__WHAT THE EXERCISE ASKS__. Report back the lines in this listing that carry the string "setBit".
-- -- --
/-- Registers of block CAN (rules R488, R489). -/
def regMapCAN : List RegSpec := [
  ⟨0x40060000, [(4, 0x1000)], 0x0, [⟨0, 1, .rw, .live, []⟩, ⟨1, 2, .rw, .static, [(0, 2)]⟩, ⟨3, 1, .rw, .static, []⟩, ⟨4, 1, .rw, .static, []⟩, ⟨5, 1, .wo, .live, []⟩, ⟨16, 16, .wo, .live, []⟩]⟩,
  ⟨0x40060004, [(4, 0x1000)], 0x0, [⟨0, 1, .ro, .live, []⟩, ⟨1, 1, .ro, .live, []⟩, ⟨2, 1, .ro, .live, []⟩, ⟨3, 1, .ro, .live, []⟩, ⟨4, 3, .ro, .live, []⟩, ⟨7, 1, .w1c, .live, []⟩, ⟨8, 1, .w1c, .live, []⟩, ⟨9, 1, .w1c, .live, []⟩, ⟨10, 1, .w1c, .live, []⟩, ⟨11, 1, .w1c, .live, []⟩]⟩,
  ⟨0x40060008, [(4, 0x1000)], 0x0, [⟨0, 9, .ro, .live, []⟩, ⟨16, 8, .ro, .live, []⟩, ⟨24, 1, .ro, .live, []⟩]⟩,
  ⟨0x4006000C, [(4, 0x1000)], 0x0, [⟨0, 8, .ro, .live, []⟩]⟩,
  ⟨0x40060010, [(4, 0x1000)], 0x0, [⟨0, 8, .rw, .static, []⟩, ⟨8, 7, .rw, .static, []⟩, ⟨16, 7, .rw, .static, []⟩, ⟨24, 8, .rw, .static, []⟩]⟩,
  ⟨0x40060014, [(4, 0x1000)], 0x0, [⟨0, 5, .rw, .static, []⟩, ⟨8, 4, .rw, .static, []⟩, ⟨12, 4, .rw, .static, []⟩, ⟨16, 5, .rw, .static, []⟩, ⟨23, 1, .rw, .static, []⟩, ⟨24, 7, .rw, .static, []⟩]⟩,
  ⟨0x40060018, [(4, 0x1000)], 0x0, [⟨0, 2, .rw, .static, [(0, 2)]⟩, ⟨2, 2, .rw, .static, [(0, 2)]⟩, ⟨4, 1, .rw, .static, []⟩, ⟨5, 1, .rw, .static, []⟩]⟩,
  ⟨0x40060020, [(4, 0x1000)], 0x0, [⟨0, 16, .rw, .static, []⟩, ⟨16, 8, .rw, .static, [(0, 128)]⟩]⟩,
  ⟨0x40060024, [(4, 0x1000)], 0x0, [⟨0, 16, .rw, .static, []⟩, ⟨16, 7, .rw, .static, [(0, 64)]⟩]⟩,
  ⟨0x40060028, [(4, 0x1000), (2, 0x4)], 0x0, [⟨0, 16, .rw, .static, []⟩, ⟨16, 7, .rw, .static, [(0, 64)]⟩, ⟨24, 3, .rw, .static, []⟩]⟩,
  ⟨0x40060030, [(4, 0x1000)], 0x0, [⟨0, 16, .rw, .static, []⟩, ⟨16, 6, .rw, .static, [(0, 32)]⟩, ⟨24, 3, .rw, .static, []⟩]⟩,
  ⟨0x40060034, [(4, 0x1000)], 0x0, [⟨0, 16, .rw, .static, []⟩, ⟨16, 6, .rw, .static, [(0, 32)]⟩]⟩,
  ⟨0x40060040, [(4, 0x1000), (2, 0x4)], 0x0, [⟨0, 7, .ro, .live, []⟩, ⟨8, 6, .ro, .live, []⟩, ⟨16, 1, .ro, .live, []⟩, ⟨24, 8, .rc, .live, []⟩]⟩,
  ⟨0x40060048, [(4, 0x1000), (2, 0x4)], 0x0, [⟨0, 6, .wo, .live, []⟩]⟩,
  ⟨0x40060050, [(4, 0x1000)], 0x0, [⟨0, 6, .ro, .live, []⟩, ⟨8, 5, .ro, .live, []⟩, ⟨24, 8, .rc, .live, []⟩]⟩,
  ⟨0x40060054, [(4, 0x1000)], 0x0, [⟨0, 5, .wo, .live, []⟩]⟩,
  ⟨0x40060060, [(4, 0x1000)], 0x0, [⟨0, 32, .wo, .live, []⟩]⟩,
  ⟨0x40060064, [(4, 0x1000)], 0x0, [⟨0, 32, .ro, .live, []⟩]⟩,
  ⟨0x40060068, [(4, 0x1000)], 0x0, [⟨0, 32, .wo, .live, []⟩]⟩,
  ⟨0x4006006C, [(4, 0x1000)], 0x0, [⟨0, 32, .w1c, .live, []⟩]⟩,
  ⟨0x40060070, [(4, 0x1000)], 0x0, [⟨0, 32, .w1c, .live, []⟩]⟩]
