/-- A calibration begins: the partner carries the converter's open entries, the first not yet granted first; sealed
ones are skipped (R191, R192). A sequence of which only sealed entries are left ends with its last conversion. -/
def calBegin (d : Dev) (c : Nat) : Dev :=
  let d := ((d.set (R.ADC_STATUS_CAL_BUSY c) 1).set (R.ADC_STATUS_HANDED c) 1).set (R.ADC_STATUS_CARRYING (partner c)) 1
  let d := d.setAdc c { d.adc c with calWait := false }
  let u := d.adc c
  let d := if u.running then
      if decide ((d.adcMap c).seq.length ≤ d.skipTo c u.pos) then
        let d := d.seqAt c u.pos
        let m := markLast c u.flights
        if m.2 then d.setAdc c { d.adc c with flights := m.1 } else d.seqEnd c d.time.short
      else d.seqAt c u.pos
    else d
  (d.adcSync c).adcSync (partner c)

/-- An accepted calibration begins at the first boundary at which no accepted injected request waits (R191). -/
def calDue (d : Dev) (c : Nat) : Dev := if (d.adc c).calWait && (d.adc c).inj.isNone then d.calBegin c else d

/-- A slot boundary of a pair (R176): commits whose converter runs no sequence act, accepted calibrations begin, then
both converters take their slots. It is not due while the slice that either would use still converts (R175). -/
def pairSlot (d : Dev) (p : Nat) : Dev :=
  let a := 2 * p
  let b := 2 * p + 1
  if d.sliceBusy a || d.sliceBusy b then d
  else
    let d := [a, b].foldl (fun d c => if (d.adc c).running || d.seqFlying c then d else d.adcApply c) d
    let d := (d.calDue a).calDue b
    let g := d.settle a b (d.grantOf a) (d.grantOf b)
    let ha := d.headAin a
    let hb := d.headAin b
    ((((d.grant a g.1 hb).grant b g.2 ha).adcSync a).adcSync b)

/-! ### Results (R170, R173, R183, R194 to R202) -/

/-- A signed 16-bit code as register bits. -/
def code16 (x : Int) : Nat := toBits 16 x

end Dev

/-- 32 768 · (V − 0.900 V) / 1.25 V, rounded convergently, for V the voltage of an input against its sense ground (R170). -/
def voltsLsb (v : Volts) : Int :=
  let n : Int := 65536 * (10 * v.num - 9 * v.den)
  let m : Int := roundNat .even (n < 0) n.natAbs (25 * v.den)
  if n < 0 then -m else m

namespace Dev

/-- The corrected code of a rounded value, and whether the clamp limited it (R170). -/
def clampCode (x : Int) : Int × Bool :=
  (max (-32768) (min 32767 x), decide (x < -32768) || decide (32767 < x))

/-- Conversions of a trim block (R178). -/
def blockLen : Nat := 2 ^ 20

/-- The trim block of a converter is complete: its end comes before the next conversion. -/
def blockFull (d : Dev) (c : Nat) : Bool := decide (blockLen ≤ (d.adc c).block)

/-- A conversion enters the trim block of the converter that made it (R178). -/
def blockTake (d : Dev) (c : Nat) (code : Int) : Dev :=
  let u := d.adc c
  d.setAdc c { u with block := u.block + 1, blockSq := u.blockSq + (code * code).toNat }

/-- The ensemble RMS of the block exceeds 256 LSB (R178). -/
def blockLoud (d : Dev) (c : Nat) : Bool := decide (256 * 256 * (d.adc c).block < (d.adc c).blockSq)

/-- A result enters the converter's queue, or is lost (R197, R198). -/
def enqueue (d : Dev) (c : Nat) (tag stamp : Word) : Dev :=
  let u := d.adc c
  if 1024 ≤ u.queue.length then
    let d' := (d.setAdc c { u with lost := true }).incSat (R.ADC_QSTAT_QLOSS c)
    if u.lost then d' else d'.raise (adcIsland c) 53 c
  else d.setAdc c { u with queue := u.queue ++ [(tag, stamp)] }

/-- Window comparators of converter `c` judge a result; their states go to both PWM islands (R199). -/
def windows (d : Dev) (c ain : Nat) (code : Int) : Dev :=
  (List.range 8).foldl (fun d k =>
    if d.act (R.ADC_WC_CFG_EN c k) != 0 && d.act (R.ADC_WC_CFG_AIN c k) == ain then
      let out := decide (code < signed 16 (d.act (R.ADC_WC_LIM_LO c k))) ||
        decide (signed 16 (d.act (R.ADC_WC_LIM_HI c k)) < code)
      let d := d.setBit (fun _ => R.ADC_WCSTAT_NOW c) k out
      let d := if out then d.setBit (fun _ => R.ADC_WCSTAT_OUT c) k true else d
      let ch := if c < 2 then 0x20 else 0x22
      (d.send ch 6 (.wcState c k out)).send (ch + 1) 7 (.wcState c k out)
    else d) d

/-- An open result goes to its owner's consumers: queue, routed ports, window comparators, the Archive, and, behind it,
the sequence end (R183, R173, R181). -/
def deliver (d : Dev) (f : Conv) (code : Int) (ovr : Bool) : Dev :=
  let c := f.owner
  let tag := word (code16 code + f.ain * 2 ^ 16 + b2n f.inj * 2 ^ 22 + b2n f.carried * 2 ^ 23 + b2n ovr * 2 ^ 24 +
    b2n (f.shared || (!f.inj && decide (2 ≤ d.adcClass c f.ain))) * 2 ^ 25 + f.seq * 2 ^ 26)
  let d := d.enqueue c tag (word f.time)
  let d := if d.pat.routes.any fun r => r.kind == 1 && r.srcUnit == c && r.srcItem == f.ain then
      d.sendFork c (.sample 1 c f.ain (word (code16 code * 2 ^ 16)) f.time) else d
  let d := d.windows c f.ain code
  let d := d.archFeed 0 c f.ain (word (code16 code * 2 ^ 16)) f.time
  if f.last then d.seqEnd c f.time else d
-- -- --
__ANSWER BELOW__.
      let d := d.setBit (fun _ => R.ADC_WCSTAT_NOW c) k out
      let d := if out then d.setBit (fun _ => R.ADC_WCSTAT_OUT c) k true else d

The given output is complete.